(Collected data)
-------------------------

/-- The machine. `ptp` is the PTP counter at the start of the batch, in units of 1 / (3 × 65,536 × 10^12) ns, and `ptpAdj` its adder in parts
per trillion (R267). `fresh` lists the flags that cores have set and the counts they have made in the present DCLK cycle, by field (R128). -/
structure State where
  pending : List Instr := []
  fuses   : Fuses := {}
  cycle   : Nat := 0
  wire    : List Wire := []
  fresh   : List (Nat × Nat) := []
  free    : Nat := 0
  regs    : Cells Nat := []
  mem     : List Host.Cell := []
  chans   : Cells Chan := []
  gen     : Nat := 0
  ops     : List Op := []
  staged  : List Staged := []
  -- bake
  proofTop   : Nat := 0
  proofTotal : Nat := 64
  proof      : Bake := Bake.empty
  oven       : Bake := Bake.empty
  commits    : List Commit := []
  trays      : Cells TraySt := []
  fades      : Cells SlotFade := []
  params     : Cells (Option ParamSt) := []
  bundles    : Cells (Option BundleSt) := []
  -- cores and slots
  cores   : Cells CoreSt := []
  dsp     : Cells Word := []
  slots   : Cells Word := []
  inBuf   : Cells Word := []
  stores  : List SlotStore := []
  fixedAt : Nat := 0
  bridges : Cells (List Word) := []
  -- mix, dynamics, delay
  xps     : Cells (Option Ramp) := []
  dyns    : Cells (Option DynSt) := []
  delays  : Cells (Option DelaySt) := []
  -- ports and streams
  ports   : Cells PortSt := []
  pairs   : Cells PairSt := []
  streams : Cells StreamSt := []
  aligns  : Cells AlignSt := []
  -- outputs
  outs    : Cells OutSt := []
  gls     : Cells GlSt := []
  prots   : Cells ProtSt := []
  outBuf  : Cells (List Word) := []
  pipeAt  : Nat := 0
  -- lanes and network
  lanes   : Cells LaneSt := []
  msgs    : List (Nat × List Byte) := []
  macs    : Cells MacSt := []
  stamps  : List Stamp := []
  stLost  : Nat := 0
  ptp     : Nat := 0
  ptpAdj  : Int := 0
  -- clock, twin, Kiln, power, fabric, update
  ents    : Cells ClkEnt := []
  clk     : ClkSt := {}
  twin    : TwinSt := {}
  kiln    : KilnSt := {}
  pwr     : PwrSt := {}
  granted : Cells Nat := []
  lock    : Option (Master × Nat) := none
  upd     : UpdSt := {}
  deriving DecidableEq, Repr

/-- Why a command could stop the machine: the manual gives every command an effect, so no meaning raises a fault. The one
constructor is for a command whose meaning would need state the manual takes away; nothing raises it. -/
inductive Fault where
  /-- Raised by no meaning (safe: a fault would only stop a run). -/
  | impossible
  deriving DecidableEq, Repr

/-- Why a command is turned away by the model. -/
inductive Refusal where
  /-- Raised by an arm of `exec` whose command has no meaning yet (safe: the run stops). -/
  | notModelled (mnemonic : String)
  deriving DecidableEq, Repr

/-- The key of the one register field that differs from its Reset value after a Cold reset: SYS_RSTCAUSE.COLD (R351). -/
def State.coldKey : Nat := 0x4000000C * 32

/-- The machine right after a Cold reset (R350, R351, R355, R397): every field at its Reset value, SYS_RSTCAUSE.COLD set, the oven
and the proof empty, the Keep domain zero, and the engine held in its internal reset until RESET_RELEASE. -/
def State.reset : State := { regs := [(State.coldKey, 1)] }

end Sys2Proof.Machine
end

-------------------------

| TRY IT |
With the string "oven" as the key, filter the data above and show the lines that match.

| RESULT |
  oven       : Bake := Bake.empty
/-- The machine right after a Cold reset (R350, R351, R355, R397): every field at its Reset value, SYS_RSTCAUSE.COLD set, the oven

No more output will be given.